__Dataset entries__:
++++
theorem Syn.follows_iff (y : Syn) : y.follows = true ↔ y.mode = .verify ∨ y.mode = .locked ∨ y.mode = .coast :=
  decide_eq_true_iff

theorem Syn.follows_of_holdsLock {y : Syn} (h : y.holdsLock = true) : y.follows = true :=
  y.follows_iff.2 (.inr (y.holdsLock_iff.1 h))

theorem Syn.holdsLock_eq_false {y : Syn} (hlocked : y.mode ≠ .locked) (hcoast : y.mode ≠ .coast) : y.holdsLock = false :=
  decide_eq_false (by simp [hlocked, hcoast])

/-! ### The two records of a stream -/

/-- What `State.StreamLegal` says of a stream's two records. -/
structure RecordsLegal (profile : Slot → Option Profile) (y : Syn) (t : Tracker) : Prop where
  syn : y.Legal
  trk : t.Legal
  armed : y.mode ≠ .off → ∀ k : Slot, y.armed.getLsbD k.val = true → (profile k).isSome
  following : y.follows = true → ∃ k p, y.selected = some k ∧ profile k = some p ∧ y.Following k p
    ∧ (y.holdsLock = true → t.Tracking k p y.bitsToSync)
  noLock : y.holdsLock = false → t.Idle

/-- Extraction is active, as `State.extractionActive` says it of the two records. -/
def activeOf (y : Syn) (t : Tracker) : Prop := y.holdsLock = true ∧ t.major = .majorLocked

theorem State.extractionActive_iff (s : State) (i : StreamId) :
    s.extractionActive i = true ↔ activeOf (s.syn.get i) (s.trk.get i) := by
  simp [State.extractionActive, activeOf]

theorem State.StreamLegal.records {s : State} {i : StreamId} (h : s.StreamLegal i) :
    RecordsLegal s.profile (s.syn.get i) (s.trk.get i) := ⟨h.syn, h.trk, h.armed, h.following, h.noLock⟩

theorem RecordsLegal.streamLegal {s : State} {i : StreamId} (h : RecordsLegal s.profile (s.syn.get i) (s.trk.get i))
    (hpending : (s.stage.get i).pending = true → activeOf (s.syn.get i) (s.trk.get i))
    (hstaged : (s.stage.get i).edits.length ≤ 64) : s.StreamLegal i :=
  ⟨h.syn, h.trk, h.armed, h.following, h.noLock, fun hp => (s.extractionActive_iff i).2 (hpending hp), hstaged⟩

section
variable {profile : Slot → Option Profile} {y : Syn} {t : Tracker} {k : Slot} {p : Profile}

theorem RecordsLegal.quiet (hy : y.Legal) (ht : t.Legal)
    (harmed : y.mode ≠ .off → ∀ k : Slot, y.armed.getLsbD k.val = true → (profile k).isSome)
    (hno : y.follows = false) (hidle : t.Idle) : RecordsLegal profile y t where
  syn := hy
  trk := ht
  armed := harmed
  following hyes := absurd hyes (Bool.eq_false_iff.1 hno)
  noLock _ := hidle

theorem RecordsLegal.verifying (hy : y.Legal) (ht : t.Legal)
    (harmed : y.mode ≠ .off → ∀ k : Slot, y.armed.getLsbD k.val = true → (profile k).isSome) (hmode : y.mode = .verify)
    (hk : y.selected = some k) (hp : profile k = some p) (hf : y.Following k p) (hidle : t.Idle) :
    RecordsLegal profile y t where
  syn := hy
  trk := ht
  armed := harmed
  following _ := ⟨k, p, hk, hp, hf, fun hlock => by simp [Syn.holdsLock, hmode] at hlock⟩
  noLock _ := hidle

theorem RecordsLegal.tracking (hy : y.Legal) (ht : t.Legal)
    (harmed : y.mode ≠ .off → ∀ k : Slot, y.armed.getLsbD k.val = true → (profile k).isSome) (hlock : y.holdsLock = true)
    (hk : y.selected = some k) (hp : profile k = some p) (hf : y.Following k p) (htracking : t.Tracking k p y.bitsToSync) :
    RecordsLegal profile y t where
  syn := hy
  trk := ht
  armed := harmed
  following _ := ⟨k, p, hk, hp, hf, fun _ => htracking⟩
  noLock hno := absurd hlock (Bool.eq_false_iff.1 hno)

/-- The selected slot and its profile are the ones that are followed. -/
theorem RecordsLegal.following_of (h : RecordsLegal profile y t) (hfollows : y.follows = true) (hk : y.selected = some k)
    (hp : profile k = some p) : y.Following k p ∧ (y.holdsLock = true → t.Tracking k p y.bitsToSync) := by
  obtain ⟨k', p', hk', hp', hrest⟩ := h.following hfollows
  obtain rfl : k = k' := Option.some.inj (hk.symm.trans hk')
  obtain rfl : p = p' := Option.some.inj (hp.symm.trans hp')
  exact hrest

/-! ### A stream outside lock: recording, searching, verifying, ending -/

theorem Syn.Legal.record (h : y.Legal) (hmode : y.mode ≠ .off) (bit : Bool) (now : Time) : (y.record bit now).Legal where
  idle := h.idle
  misses := h.misses
  windowTimer := h.windowTimer
  off hoff := absurd hoff hmode
  stopped := h.stopped
  flowing _ := Option.some_ne_none now
  idleTimeout := h.idleTimeout
  window := h.window
  fill := Nat.min_le_right _ _

theorem Syn.Following.record (h : y.Following k p) (bit : Bool) (now : Time) : (y.record bit now).Following k p :=
  ⟨h.inArmedSet, h.bitsToSync, h.verify, h.verifyCount, h.coast⟩

theorem RecordsLegal.record (h : RecordsLegal profile y t) (hmode : y.mode ≠ .off) (bit : Bool) (now : Time) :
    RecordsLegal profile (y.record bit now) t where
  syn := h.syn.record hmode bit now
  trk := h.trk
  armed := h.armed
  following hf := by
    obtain ⟨k, p, hk, hp, hfollowing, htracking⟩ := h.following hf
    exact ⟨k, p, hk, hp, hfollowing.record bit now, htracking⟩
  noLock := h.noLock

/-- R35: an arm. -/
theorem RecordsLegal.arm (h : RecordsLegal profile y t) (hmode : y.mode = .off ∨ y.mode = .stopped) {f : ArmFields}
    (hf : f.failing = none) (hwindow : f.window ≤ 65535)
    (hloaded : ∀ k : Slot, (BitVec.ofNat 4 f.set).getLsbD k.val = true → (profile k).isSome) (now : Time)
    (why : Option SyncReason) : RecordsLegal profile { y.arm f now with lastReason := why } t := by
  obtain ⟨-, -, -, hidle1, hidle2⟩ := ArmFields.failing_none hf
  have hlegal : ({ y.arm f now with lastReason := why } : Syn).Legal :=
    { idle := fun _ => ⟨rfl, rfl, rfl, rfl⟩
      misses := fun _ => rfl
      windowTimer := fun hrun => ⟨.inl rfl, Nat.pos_of_ne_zero fun h0 => hrun (if_pos h0)⟩
      off := fun hoff => by cases hoff
      stopped := fun hstopped => by cases hstopped
      flowing := fun hflowing => by cases hflowing
      idleTimeout := ⟨hidle1, hidle2⟩
      window := hwindow
      fill := Nat.zero_le _ }
  refine RecordsLegal.quiet hlegal h.trk (fun _ => hloaded) rfl (h.noLock ?_)
  rcases hmode with hmode | hmode <;> exact Syn.holdsLock_eq_false (by rw [hmode]; decide) (by rw [hmode]; decide)

/-- R20: the search selects an armed profile. -/
theorem RecordsLegal.select (h : RecordsLegal profile y t) (hmode : y.mode = .hunt) (harmed : y.armed.getLsbD k.val = true)
    (hp : profile k = some p) (hlegal : p.Legal) (pol : Polarity) (now : Time) :
    RecordsLegal profile (y.select k p pol now) t := by
  have hbits : 1 ≤ p.frameBits := Nat.mul_pos (by have := hlegal.frameWords; omega) (by have := hlegal.wordLength; omega)
  have hy : (y.select k p pol now).Legal :=
    { idle := fun hno => by cases hno
      misses := fun _ => h.syn.misses (by rw [hmode]; decide)
      windowTimer := fun hrun => ⟨.inr rfl, (h.syn.windowTimer hrun).2⟩
      off := fun hoff => by cases hoff
      stopped := fun hstopped => by cases hstopped
      flowing := h.syn.flowing
      idleTimeout := h.syn.idleTimeout
      window := h.syn.window
      fill := h.syn.fill }
  exact RecordsLegal.verifying hy h.trk (fun _ => h.armed (by rw [hmode]; decide)) rfl rfl hp
    { inArmedSet := harmed
      bitsToSync := ⟨hbits, Nat.le_refl _⟩
      verify := fun _ => hlegal.verifyFrames.1
      verifyCount := Nat.zero_le _
      coast := fun hcoast => by cases hcoast }
    (h.noLock (Syn.holdsLock_eq_false (by rw [hmode]; decide) (by rw [hmode]; decide)))

/-- R22: verification ends without lock. -/
theorem RecordsLegal.verifyFailed (h : RecordsLegal profile y t) (hmode : y.mode = .verify) :
    RecordsLegal profile y.verifyFailed t := by
  have hy : y.verifyFailed.Legal :=
    { idle := fun _ => ⟨rfl, rfl, rfl, rfl⟩
      misses := fun _ => h.syn.misses (by rw [hmode]; decide)
      windowTimer := fun hrun => ⟨.inl rfl, (h.syn.windowTimer hrun).2⟩
      off := fun hoff => by cases hoff
      stopped := fun hstopped => by cases hstopped
      flowing := h.syn.flowing
      idleTimeout := h.syn.idleTimeout
      window := h.syn.window
      fill := h.syn.fill }
  exact RecordsLegal.quiet hy h.trk (fun _ => h.armed (by rw [hmode]; decide)) rfl
    (h.noLock (Syn.holdsLock_eq_false (by rw [hmode]; decide) (by rw [hmode]; decide)))

/-- R28: the phase relaxes. -/
theorem RecordsLegal.relax (h : RecordsLegal profile y t) (hrun : y.windowTimer ≠ none) (now : Time) (why : Option SyncReason) :
    RecordsLegal profile { y.relax now with lastReason := why } t := by
  have hmode := (h.syn.windowTimer hrun).1
  exact
    { syn :=
        { idle := h.syn.idle
          misses := h.syn.misses
          windowTimer := fun _ => h.syn.windowTimer hrun
          off := fun hoff => by rcases hmode with hmode | hmode <;> exact absurd (hoff.symm.trans hmode) (by decide)
          stopped := fun _ => rfl
          flowing := h.syn.flowing
          idleTimeout := h.syn.idleTimeout
          window := h.syn.window
          fill := h.syn.fill }
      trk := h.trk
      armed := h.armed
      following := fun hf => by
        obtain ⟨k, p, hk, hp, hfollowing, htracking⟩ := h.following hf
        exact ⟨k, p, hk, hp, ⟨hfollowing.inArmedSet, hfollowing.bitsToSync, hfollowing.verify, hfollowing.verifyCount,
          hfollowing.coast⟩, htracking⟩
      noLock := h.noLock }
++++
__Your instructions__: Give only the number of lines in the entries that contain "ArmFields".

__Answer for the task__: 2